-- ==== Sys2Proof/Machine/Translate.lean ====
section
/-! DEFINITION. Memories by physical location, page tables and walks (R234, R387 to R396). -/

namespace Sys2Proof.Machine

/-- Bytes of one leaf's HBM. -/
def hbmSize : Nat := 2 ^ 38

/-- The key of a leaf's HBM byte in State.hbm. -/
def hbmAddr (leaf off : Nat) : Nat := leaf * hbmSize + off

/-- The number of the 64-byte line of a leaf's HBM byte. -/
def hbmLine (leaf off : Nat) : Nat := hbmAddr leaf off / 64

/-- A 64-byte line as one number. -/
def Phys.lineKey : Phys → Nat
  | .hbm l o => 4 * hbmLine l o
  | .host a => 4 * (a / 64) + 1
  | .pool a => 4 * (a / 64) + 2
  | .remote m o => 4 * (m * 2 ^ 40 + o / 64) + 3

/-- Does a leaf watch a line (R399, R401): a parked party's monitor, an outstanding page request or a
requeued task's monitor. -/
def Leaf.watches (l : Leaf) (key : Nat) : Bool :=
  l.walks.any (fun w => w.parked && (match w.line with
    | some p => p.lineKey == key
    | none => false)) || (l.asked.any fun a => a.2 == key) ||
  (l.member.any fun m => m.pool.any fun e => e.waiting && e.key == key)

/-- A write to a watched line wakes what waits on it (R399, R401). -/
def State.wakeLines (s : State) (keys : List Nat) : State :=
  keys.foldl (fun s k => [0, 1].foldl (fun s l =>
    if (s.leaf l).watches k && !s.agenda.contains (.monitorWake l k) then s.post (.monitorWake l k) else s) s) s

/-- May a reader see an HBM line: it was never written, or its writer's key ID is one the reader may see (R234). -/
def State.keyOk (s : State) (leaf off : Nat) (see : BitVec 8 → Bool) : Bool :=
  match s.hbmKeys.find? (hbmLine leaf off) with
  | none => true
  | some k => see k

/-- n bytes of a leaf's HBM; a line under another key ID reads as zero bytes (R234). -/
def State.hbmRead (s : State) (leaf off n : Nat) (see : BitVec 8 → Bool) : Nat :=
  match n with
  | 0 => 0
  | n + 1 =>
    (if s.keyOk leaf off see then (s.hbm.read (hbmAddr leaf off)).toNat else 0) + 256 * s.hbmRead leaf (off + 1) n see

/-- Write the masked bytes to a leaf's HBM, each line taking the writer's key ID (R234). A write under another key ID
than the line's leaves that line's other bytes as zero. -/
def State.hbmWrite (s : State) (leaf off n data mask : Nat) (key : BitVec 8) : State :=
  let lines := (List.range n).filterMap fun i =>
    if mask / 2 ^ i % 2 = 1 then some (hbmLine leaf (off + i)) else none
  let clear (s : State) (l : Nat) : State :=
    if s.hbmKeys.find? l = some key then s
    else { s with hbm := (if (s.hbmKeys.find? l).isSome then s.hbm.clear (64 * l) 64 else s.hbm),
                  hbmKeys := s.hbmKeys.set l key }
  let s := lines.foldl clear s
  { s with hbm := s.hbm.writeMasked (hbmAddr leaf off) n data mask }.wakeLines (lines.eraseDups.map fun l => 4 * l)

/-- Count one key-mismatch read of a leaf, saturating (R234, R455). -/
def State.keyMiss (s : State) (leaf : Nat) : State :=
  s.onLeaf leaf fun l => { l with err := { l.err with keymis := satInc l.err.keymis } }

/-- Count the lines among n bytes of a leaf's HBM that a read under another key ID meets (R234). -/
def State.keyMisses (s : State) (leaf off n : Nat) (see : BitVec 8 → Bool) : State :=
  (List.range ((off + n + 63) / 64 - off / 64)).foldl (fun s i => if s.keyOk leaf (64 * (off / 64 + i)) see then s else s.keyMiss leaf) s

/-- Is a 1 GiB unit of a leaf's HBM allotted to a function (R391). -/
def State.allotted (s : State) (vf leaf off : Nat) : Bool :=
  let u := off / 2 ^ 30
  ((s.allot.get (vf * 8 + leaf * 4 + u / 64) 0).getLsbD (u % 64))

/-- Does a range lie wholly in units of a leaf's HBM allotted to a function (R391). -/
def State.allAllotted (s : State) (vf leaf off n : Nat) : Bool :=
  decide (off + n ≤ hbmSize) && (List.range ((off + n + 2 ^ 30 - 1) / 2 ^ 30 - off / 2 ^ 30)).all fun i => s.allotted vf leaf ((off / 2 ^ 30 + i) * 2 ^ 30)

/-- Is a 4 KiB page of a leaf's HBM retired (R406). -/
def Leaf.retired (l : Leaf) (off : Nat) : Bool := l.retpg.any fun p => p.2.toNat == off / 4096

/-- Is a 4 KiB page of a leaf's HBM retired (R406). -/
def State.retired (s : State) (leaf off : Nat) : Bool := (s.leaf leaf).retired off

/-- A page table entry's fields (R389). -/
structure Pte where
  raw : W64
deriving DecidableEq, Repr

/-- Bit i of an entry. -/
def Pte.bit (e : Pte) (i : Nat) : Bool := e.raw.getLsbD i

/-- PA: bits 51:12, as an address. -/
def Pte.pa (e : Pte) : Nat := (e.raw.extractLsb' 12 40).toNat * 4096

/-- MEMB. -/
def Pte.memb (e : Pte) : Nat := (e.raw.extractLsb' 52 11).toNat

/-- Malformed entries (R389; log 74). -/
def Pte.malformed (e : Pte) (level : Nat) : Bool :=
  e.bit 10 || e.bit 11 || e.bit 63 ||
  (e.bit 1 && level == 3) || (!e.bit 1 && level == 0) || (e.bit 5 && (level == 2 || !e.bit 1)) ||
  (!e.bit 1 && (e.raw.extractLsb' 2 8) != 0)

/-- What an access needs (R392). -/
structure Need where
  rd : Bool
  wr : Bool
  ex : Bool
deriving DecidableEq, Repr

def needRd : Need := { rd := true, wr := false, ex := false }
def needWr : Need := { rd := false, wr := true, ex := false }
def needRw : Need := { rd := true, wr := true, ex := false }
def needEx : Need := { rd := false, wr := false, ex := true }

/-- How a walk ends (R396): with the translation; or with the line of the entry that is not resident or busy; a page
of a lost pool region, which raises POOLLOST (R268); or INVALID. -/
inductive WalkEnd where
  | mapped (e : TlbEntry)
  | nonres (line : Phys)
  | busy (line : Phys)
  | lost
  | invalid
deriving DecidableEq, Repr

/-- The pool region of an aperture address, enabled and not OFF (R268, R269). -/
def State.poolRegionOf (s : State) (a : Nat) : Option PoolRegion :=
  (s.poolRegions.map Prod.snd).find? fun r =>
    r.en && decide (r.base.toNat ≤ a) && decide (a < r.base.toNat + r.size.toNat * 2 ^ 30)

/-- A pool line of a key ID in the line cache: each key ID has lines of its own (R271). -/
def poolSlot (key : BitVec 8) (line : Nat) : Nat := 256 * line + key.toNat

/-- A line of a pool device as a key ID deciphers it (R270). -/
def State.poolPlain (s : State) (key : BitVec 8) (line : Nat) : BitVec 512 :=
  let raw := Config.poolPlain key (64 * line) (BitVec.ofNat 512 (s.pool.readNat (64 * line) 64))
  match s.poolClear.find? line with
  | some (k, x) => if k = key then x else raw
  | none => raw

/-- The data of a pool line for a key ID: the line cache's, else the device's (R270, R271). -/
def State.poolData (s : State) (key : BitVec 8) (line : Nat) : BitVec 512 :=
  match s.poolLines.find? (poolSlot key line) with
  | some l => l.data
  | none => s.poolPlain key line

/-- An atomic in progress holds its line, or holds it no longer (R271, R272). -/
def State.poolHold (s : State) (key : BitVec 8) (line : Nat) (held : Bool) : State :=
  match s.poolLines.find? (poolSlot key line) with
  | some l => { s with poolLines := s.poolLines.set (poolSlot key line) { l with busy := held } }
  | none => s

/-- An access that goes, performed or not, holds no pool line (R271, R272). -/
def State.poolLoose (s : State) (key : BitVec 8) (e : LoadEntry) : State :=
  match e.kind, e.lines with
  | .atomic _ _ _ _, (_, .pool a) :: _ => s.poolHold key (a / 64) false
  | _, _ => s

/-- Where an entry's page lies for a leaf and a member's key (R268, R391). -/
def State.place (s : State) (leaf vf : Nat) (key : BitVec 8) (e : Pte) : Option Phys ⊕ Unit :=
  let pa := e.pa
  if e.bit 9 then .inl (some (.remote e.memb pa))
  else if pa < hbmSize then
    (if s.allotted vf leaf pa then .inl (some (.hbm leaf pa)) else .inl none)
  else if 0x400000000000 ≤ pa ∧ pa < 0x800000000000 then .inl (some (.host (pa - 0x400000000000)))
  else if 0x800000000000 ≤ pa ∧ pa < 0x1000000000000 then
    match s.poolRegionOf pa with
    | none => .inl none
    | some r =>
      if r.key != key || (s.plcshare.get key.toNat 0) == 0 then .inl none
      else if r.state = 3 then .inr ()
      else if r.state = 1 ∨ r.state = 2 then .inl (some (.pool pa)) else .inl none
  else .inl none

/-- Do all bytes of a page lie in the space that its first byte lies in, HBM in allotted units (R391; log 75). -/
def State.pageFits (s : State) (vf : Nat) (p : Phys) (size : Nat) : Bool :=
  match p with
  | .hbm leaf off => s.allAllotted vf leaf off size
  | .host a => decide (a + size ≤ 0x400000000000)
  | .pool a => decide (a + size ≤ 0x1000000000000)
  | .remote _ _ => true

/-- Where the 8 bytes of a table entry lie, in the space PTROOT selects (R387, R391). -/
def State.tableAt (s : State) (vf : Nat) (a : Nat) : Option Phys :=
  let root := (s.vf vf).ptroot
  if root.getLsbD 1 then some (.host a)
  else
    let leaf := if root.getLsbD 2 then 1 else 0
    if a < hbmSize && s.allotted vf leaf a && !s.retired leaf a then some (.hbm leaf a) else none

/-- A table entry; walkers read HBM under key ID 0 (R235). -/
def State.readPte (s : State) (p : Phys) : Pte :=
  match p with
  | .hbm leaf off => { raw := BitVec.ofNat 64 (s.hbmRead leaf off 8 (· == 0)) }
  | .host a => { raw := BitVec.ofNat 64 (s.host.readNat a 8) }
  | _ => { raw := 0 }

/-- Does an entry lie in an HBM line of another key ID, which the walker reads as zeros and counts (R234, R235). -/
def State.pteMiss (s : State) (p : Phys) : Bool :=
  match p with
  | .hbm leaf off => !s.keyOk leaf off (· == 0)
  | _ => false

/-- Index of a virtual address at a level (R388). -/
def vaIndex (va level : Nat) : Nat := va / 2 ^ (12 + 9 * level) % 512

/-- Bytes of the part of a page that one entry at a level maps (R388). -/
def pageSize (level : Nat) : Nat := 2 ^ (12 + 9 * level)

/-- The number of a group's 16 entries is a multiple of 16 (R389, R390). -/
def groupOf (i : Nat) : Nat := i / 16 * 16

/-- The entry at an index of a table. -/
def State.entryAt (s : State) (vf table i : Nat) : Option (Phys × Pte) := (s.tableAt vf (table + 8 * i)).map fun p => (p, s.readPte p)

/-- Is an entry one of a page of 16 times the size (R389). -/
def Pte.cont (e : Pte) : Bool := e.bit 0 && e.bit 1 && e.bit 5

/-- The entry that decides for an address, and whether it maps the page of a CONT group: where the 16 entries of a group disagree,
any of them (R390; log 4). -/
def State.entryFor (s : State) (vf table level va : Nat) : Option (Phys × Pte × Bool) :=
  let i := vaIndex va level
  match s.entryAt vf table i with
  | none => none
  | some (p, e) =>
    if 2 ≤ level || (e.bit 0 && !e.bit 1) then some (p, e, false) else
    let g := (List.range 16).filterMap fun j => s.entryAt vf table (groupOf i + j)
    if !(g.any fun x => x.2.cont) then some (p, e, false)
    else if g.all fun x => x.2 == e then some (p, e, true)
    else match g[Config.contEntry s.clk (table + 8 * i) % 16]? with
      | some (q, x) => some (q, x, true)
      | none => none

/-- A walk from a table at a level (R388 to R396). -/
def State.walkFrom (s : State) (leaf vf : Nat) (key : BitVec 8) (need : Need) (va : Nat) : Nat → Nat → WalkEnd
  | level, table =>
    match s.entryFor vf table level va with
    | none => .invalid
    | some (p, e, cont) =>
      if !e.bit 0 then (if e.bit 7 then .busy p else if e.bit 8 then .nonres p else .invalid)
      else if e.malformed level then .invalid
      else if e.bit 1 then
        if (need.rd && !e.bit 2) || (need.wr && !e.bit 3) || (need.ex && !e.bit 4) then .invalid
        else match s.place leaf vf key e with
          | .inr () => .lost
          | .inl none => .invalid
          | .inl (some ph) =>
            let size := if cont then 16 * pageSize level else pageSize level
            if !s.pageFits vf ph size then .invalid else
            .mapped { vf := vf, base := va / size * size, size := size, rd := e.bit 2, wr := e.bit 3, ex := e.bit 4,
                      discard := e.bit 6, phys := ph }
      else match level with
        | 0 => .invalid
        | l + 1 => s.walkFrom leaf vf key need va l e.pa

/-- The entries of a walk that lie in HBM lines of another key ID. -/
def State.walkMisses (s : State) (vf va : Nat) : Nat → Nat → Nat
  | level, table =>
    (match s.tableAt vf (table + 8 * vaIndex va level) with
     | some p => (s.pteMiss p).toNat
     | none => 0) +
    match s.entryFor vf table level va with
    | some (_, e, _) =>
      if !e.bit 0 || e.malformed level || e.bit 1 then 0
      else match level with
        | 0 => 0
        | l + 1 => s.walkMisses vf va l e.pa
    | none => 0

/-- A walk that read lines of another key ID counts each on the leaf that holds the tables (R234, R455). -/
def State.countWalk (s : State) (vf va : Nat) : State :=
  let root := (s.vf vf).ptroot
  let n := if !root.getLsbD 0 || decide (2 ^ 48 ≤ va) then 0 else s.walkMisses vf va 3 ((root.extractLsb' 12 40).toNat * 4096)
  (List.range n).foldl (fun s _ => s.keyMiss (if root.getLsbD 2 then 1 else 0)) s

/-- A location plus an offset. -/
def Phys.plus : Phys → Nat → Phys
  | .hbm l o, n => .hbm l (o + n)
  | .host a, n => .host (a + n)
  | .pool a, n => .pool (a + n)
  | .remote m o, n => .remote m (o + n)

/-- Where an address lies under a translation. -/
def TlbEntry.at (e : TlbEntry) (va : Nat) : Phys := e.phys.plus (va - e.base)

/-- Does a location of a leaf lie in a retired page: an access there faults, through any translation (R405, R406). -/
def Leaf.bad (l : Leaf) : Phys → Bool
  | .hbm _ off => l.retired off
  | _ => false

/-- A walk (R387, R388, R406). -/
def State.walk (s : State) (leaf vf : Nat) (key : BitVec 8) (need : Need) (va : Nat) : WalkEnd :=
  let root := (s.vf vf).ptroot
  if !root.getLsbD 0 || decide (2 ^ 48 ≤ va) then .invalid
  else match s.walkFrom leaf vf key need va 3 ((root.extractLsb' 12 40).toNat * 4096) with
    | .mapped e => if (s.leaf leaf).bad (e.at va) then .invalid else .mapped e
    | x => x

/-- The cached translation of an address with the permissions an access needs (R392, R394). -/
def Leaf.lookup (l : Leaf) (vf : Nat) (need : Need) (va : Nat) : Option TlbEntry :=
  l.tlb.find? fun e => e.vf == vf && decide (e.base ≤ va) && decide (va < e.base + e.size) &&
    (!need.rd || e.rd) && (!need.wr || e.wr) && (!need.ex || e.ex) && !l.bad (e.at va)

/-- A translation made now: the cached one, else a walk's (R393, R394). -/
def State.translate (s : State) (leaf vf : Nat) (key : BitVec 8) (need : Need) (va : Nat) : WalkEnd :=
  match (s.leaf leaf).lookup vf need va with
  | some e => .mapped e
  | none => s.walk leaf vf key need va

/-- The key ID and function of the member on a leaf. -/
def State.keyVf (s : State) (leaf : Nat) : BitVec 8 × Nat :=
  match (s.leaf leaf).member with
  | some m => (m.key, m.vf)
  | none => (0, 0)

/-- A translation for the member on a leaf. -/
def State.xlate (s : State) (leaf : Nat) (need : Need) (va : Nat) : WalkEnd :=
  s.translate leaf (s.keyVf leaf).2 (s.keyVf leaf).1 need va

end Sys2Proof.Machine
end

_____

Exercise aim: Take exactly the lines from the one containing "else if e.bit 1 then" through the one containing "(some ph) =>" in the data above, and output them with nothing added.

Response:
      else if e.bit 1 then
        if (need.rd && !e.bit 2) || (need.wr && !e.bit 3) || (need.ex && !e.bit 4) then .invalid
        else match s.place leaf vf key e with
          | .inr () => .lost
          | .inl none => .invalid
          | .inl (some ph) =>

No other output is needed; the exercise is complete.